■ AIM OF THE TASK: Your output should be the line with "exact ⟨_, hu, answerOk_answer u 0⟩" and all following lines of the data below, through the end, repeated exactly.

■ Saved data entries:
+--

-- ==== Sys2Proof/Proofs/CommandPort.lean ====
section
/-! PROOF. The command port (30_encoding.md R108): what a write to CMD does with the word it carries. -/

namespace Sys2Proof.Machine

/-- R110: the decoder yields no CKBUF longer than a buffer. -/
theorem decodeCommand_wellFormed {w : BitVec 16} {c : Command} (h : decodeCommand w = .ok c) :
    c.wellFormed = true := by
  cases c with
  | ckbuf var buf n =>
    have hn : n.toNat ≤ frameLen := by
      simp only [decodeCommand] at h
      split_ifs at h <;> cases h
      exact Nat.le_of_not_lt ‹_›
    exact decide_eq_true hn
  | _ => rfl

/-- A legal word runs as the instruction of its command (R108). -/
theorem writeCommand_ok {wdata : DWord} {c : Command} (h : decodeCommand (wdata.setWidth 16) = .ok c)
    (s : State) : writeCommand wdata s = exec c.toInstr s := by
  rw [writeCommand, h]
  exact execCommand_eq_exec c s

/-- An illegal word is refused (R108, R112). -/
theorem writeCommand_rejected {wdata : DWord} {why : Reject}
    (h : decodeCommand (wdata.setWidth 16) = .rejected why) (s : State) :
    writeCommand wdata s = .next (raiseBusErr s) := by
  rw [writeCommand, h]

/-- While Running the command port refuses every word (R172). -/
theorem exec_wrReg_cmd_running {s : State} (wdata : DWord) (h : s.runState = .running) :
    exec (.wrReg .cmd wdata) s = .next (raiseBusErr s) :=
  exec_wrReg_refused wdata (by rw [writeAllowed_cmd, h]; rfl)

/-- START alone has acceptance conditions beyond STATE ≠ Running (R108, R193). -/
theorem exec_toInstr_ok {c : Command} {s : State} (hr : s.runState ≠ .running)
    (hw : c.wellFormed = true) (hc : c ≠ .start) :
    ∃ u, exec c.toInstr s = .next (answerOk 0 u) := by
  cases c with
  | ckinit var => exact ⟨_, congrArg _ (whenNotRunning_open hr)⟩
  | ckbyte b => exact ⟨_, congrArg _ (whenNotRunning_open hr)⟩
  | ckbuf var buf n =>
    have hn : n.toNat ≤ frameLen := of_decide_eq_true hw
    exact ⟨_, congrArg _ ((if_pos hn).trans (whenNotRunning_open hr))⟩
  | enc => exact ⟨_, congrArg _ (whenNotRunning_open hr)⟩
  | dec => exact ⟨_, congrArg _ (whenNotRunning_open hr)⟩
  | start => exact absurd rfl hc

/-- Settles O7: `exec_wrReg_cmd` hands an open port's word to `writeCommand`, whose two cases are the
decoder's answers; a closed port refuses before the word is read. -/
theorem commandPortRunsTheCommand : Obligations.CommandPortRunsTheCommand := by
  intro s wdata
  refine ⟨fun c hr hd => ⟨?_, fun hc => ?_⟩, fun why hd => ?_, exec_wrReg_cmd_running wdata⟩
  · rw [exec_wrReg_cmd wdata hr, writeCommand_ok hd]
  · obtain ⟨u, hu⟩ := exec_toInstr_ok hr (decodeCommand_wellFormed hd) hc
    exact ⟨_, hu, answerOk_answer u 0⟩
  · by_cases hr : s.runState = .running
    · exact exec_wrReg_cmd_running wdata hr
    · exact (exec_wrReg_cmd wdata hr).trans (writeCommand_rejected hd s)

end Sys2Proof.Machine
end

+--

■ ANSWER:
    exact ⟨_, hu, answerOk_answer u 0⟩
  · by_cases hr : s.runState = .running
    · exact exec_wrReg_cmd_running wdata hr
    · exact (exec_wrReg_cmd wdata hr).trans (writeCommand_rejected hd s)

end Sys2Proof.Machine
end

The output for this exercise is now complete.